Time zone fragmentation further amplifies this discontinuity. The internet operates 24/7. Information can spread at any time, and users can observe changes in global markets whenever they happen. But traditional financial systems still depend heavily on business days, banking hours, market opening times, and cross-border processing windows. When one market is actively trading, another region’s banking system may already be closed. When users want to move capital, the relevant institutions may still be waiting for the next business day.

This is why global finance may look digital on the surface, but still does not feel like a truly internet-native experience.

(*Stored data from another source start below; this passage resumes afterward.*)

/-- An atomic at its home slice, or the fault of a core's program that misaligns it or lacks the right; `form` is false for a form that
the operation does not have (R246, R262, R263). -/
def atomicRow (op : AtomicOp) (g : AtomicArgs) (cmp : BitVec 64) (form : Bool) (s : State) : Host.Outcome State Fault Refusal :=
  let w := atomicWidth g.wide
  match coreViolates s g.src g.addr w .atomic (!aligned g.addr w || !form) with
  | some c => occurs (issuerUp s g.src) (programFault s c) s
  | none =>
    let t := if (atomicOld s g.addr g.wide).isSome then atomicEffect s op g cmp else readFails s g.src g.addr
    occurs (issuerUp s g.src && atomicSource g.src && reachable s g.addr && aligned g.addr w && form) t s

def execAdd (g : AtomicArgs) (s : State) : Host.Outcome State Fault Refusal := atomicRow .add g 0 true s
def execFadd (g : AtomicArgs) (s : State) : Host.Outcome State Fault Refusal := atomicRow .fadd g 0 (!g.wide) s
def execMinUnsigned (g : AtomicArgs) (s : State) : Host.Outcome State Fault Refusal := atomicRow .minU g 0 true s
def execMaxUnsigned (g : AtomicArgs) (s : State) : Host.Outcome State Fault Refusal := atomicRow .maxU g 0 true s
def execMinSigned (g : AtomicArgs) (s : State) : Host.Outcome State Fault Refusal := atomicRow .minS g 0 true s
def execMaxSigned (g : AtomicArgs) (s : State) : Host.Outcome State Fault Refusal := atomicRow .maxS g 0 true s
def execOr (g : AtomicArgs) (s : State) : Host.Outcome State Fault Refusal := atomicRow .or g 0 true s

/-- CAS has no reduction form. -/
def execCas (g : AtomicArgs) (compare : BitVec 64) (s : State) : Host.Outcome State Fault Refusal := atomicRow .cas g compare g.fetching s

/-! ## Held blocks (R253, R254) -/

/-- A reservation asks for a block: the run is there, the stream holds its pair. An area in T1 has its blocks from its allocation, within the
limit of R671, and asks for none. -/
def ownerUp (s : State) : BlockOwner → Bool
  | .control => false
  | .region _ => false
  | .run r => Tab.has s.runs r
  | .tables _ => true
  | .squares => true
  | .pairBuffer q n => (s.stream q n).state != .idle

/-- A reservation still uses its blocks. -/
def ownerUses (s : State) : BlockOwner → Bool
  | .control => true
  | .region e => (s.region e).allocated || (s.region e).draining
  | .run r => Tab.has s.runs r
  | .tables d => s.batches.any fun (_, b) => b.launched && (b.coll + b.list) % 8 == d
  | .squares => s.cmds.any fun (_, c) => !c.search.squares.isEmpty
  | .pairBuffer q n => (List.range 16).any fun m => (s.stream q m).state != .idle && (m == n || ((s.stream q m).pair.map (·.1)) == some n)

def execBlockGrant (slice block : Nat) (owner : BlockOwner) (s : State) : Host.Outcome State Fault Refusal :=
  occurs (live s && okQuarter slice && blockFree s slice block && ownerUp s owner) (grantBlock s slice block owner) s

def execBlockRelease (slice block : Nat) (s : State) : Host.Outcome State Fault Refusal :=
  match Tab.get? s.cache.held (blockKey slice block) with
  | some o => occurs (live s && decide (block < 64) && !ownerUses s o) (releaseBlock s slice block) s
  | none => occurs false s s

/-! ## Alleys (R349 to R353) -/

/-- A slot header's fields (R350). -/
def readAlley (h : BitVec 256) (p : PortId) : Alley :=
  let n := h.toNat
  { op := bitsOf n 7 0, hint := bitsOf n 9 8, space := bitsOf n 11 10, prio := bitsOf n 13 12, len := bitsOf n 31 16
    sel := bitsOf n 47 32, ls := bitsOf n 81 64, target := bitsOf n 191 128, data := [], port := p, sent := false, err := none
    replays := 0 }

/-- Reserved bits of a header are zero and its fields in range (R350, R351). -/
def alleyOk (h : BitVec 256) : Bool :=
  let n := h.toNat
  let x := readAlley h .p0
  bitsOf n 15 14 == 0 && bitsOf n 63 48 == 0 && bitsOf n 95 82 == 0 && bitsOf n 127 96 == 0 && bitsOf n 255 192 == 0
    && (x.op == 1 || x.op == 2) && x.hint != 3 && x.space != 3 && decide (1 ≤ x.len) && decide (x.len ≤ 256)
    && (match x.space with | 0 => decide (x.sel < 4096) | 1 => x.sel == 0 | _ => decide (x.sel < 16384))
    && decide (x.target % 2048 + x.len ≤ 2048) && decide (x.ls + x.len ≤ 0x40000)

/-- The port of a core's host transfers: that of the first command its batch or run serves; port 0 where none came by a port (the manual
names no port in the header; DESIGN CHOICE, log entry 20). -/
def corePort (s : State) (n : Nat) : PortId :=
  let c := s.core n
  let ms : List Nat := match c.batch, c.run with
    | some b, _ => (Tab.getD s.batches b default).members
    | none, some r => ((Tab.get? s.runs r).map runCmds).getD []
    | none, none => []
  (ms.findSome? fun m => (s.cmd? m).bind fun c => originPort c.origin).getD .p0

/-- The transfer's own check: a region entry, or an outbound window (R359, R364, R384). -/
def alleyMay (s : State) (x : Alley) : Bool :=
  let r := if x.op = 1 then Right.write else Right.read
  match x.space with
  | 0 => !isFlash s x.target && passes (s.region x.sel) x.target x.len r
  | 1 => true
  | _ => outWindowOk s x.sel x.target x.len r

/-- Two transfers of one core touch one 128-byte line (R353). -/
def sameLine (x y : Alley) : Bool :=
  x.space == y.space && x.sel == y.sel && decide (x.target / 128 ≤ (y.target + y.len - 1) / 128)
    && decide (y.target / 128 ≤ (x.target + x.len - 1) / 128)

/-- A core's transfer that waits at its quarter's port goes next: none launched before it by the core to a line of it waits (R353), one of priority 0
goes before any of lower priority that waits there, and otherwise they go in order of launch among those whose tags are free (R354). -/
def alleyTurn (s : State) (core : Nat) (x : Alley) : Bool :=
  alleyTag s x && s.alleys.all fun (k, y) =>
    k / 4096 != core / 64 || match y.waits, x.waits with
      | some a, some b =>
        if decide (a < b) && k / 64 == core && sameLine x y then false
        else if (y.prio == 0) == (x.prio == 0) then decide (b ≤ a) || !alleyTag s y || blocked k y
        else x.prio == 0 || blocked k y
      | _, _ => true
where
  /-- Transfer k waits for an earlier one of its core to the same line. -/
  blocked (k : Nat) (y : Alley) : Bool :=
    s.alleys.any fun (j, z) => j / 64 == k / 64 && sameLine y z && match z.waits, y.waits with
      | some a, some b => decide (a < b)
      | _, _ => false

/-- The crossing takes a transfer of the alley port: no boulevard piece of a lower level number waits, and of one level the alley has one slot in
four while pieces wait (R355). -/
def alleyCrosses (s : State) (q : Nat) (x : Alley) : Bool :=
  (readyStreams s q).all fun m => decide (x.prio < (s.stream q m).prio) || ((s.stream q m).prio == x.prio && (s.engine q).share == 3)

Currency fragmentation is another more fundamental issue. Global capital movement is rarely a simple transfer from point A to point B. It often involves currency conversion. Different countries use different currencies, different assets are priced in different units, and different financial institutions settle in different currencies. Before users can enter global markets, they often need to complete FX conversion, cross-border transfers, and account funding. Each conversion can introduce exchange rate costs, transaction fees, quota limits, and uncertainty around arrival time.

Capital does not move directly into the market. It is first repeatedly converted inside a complex currency system.

When all of these issues compound, global capital cannot truly move in real time. This is not the inefficiency of a single process. It is a systemic friction built into the architecture of global finance. Fragmented settlement slows value confirmation. Fragmented markets disperse asset access. Fragmented accounts lengthen capital pathways. Fragmented time zones create discontinuity. Fragmented currencies increase the cost of cross-border movement.

So the problem with traditional finance is not only that it is slow. It is that it was never built to be natively global.

This stands in sharp contrast to the internet. The internet was designed as a global connection network from the beginning. Information can move across regions, platforms, and devices almost instantly. Users do not need to understand the underlying protocols or care how many servers a message passes through. They simply send, receive, and interact.

Finance is different. The financial system was built around local banks, local regulation, local markets, and local accounts. It can serve a regional market, and it can connect different regions through complex cross-border networks, but it was not originally designed for global real-time movement.

Information is already connected in real time, but capital is still trapped in legacy systems.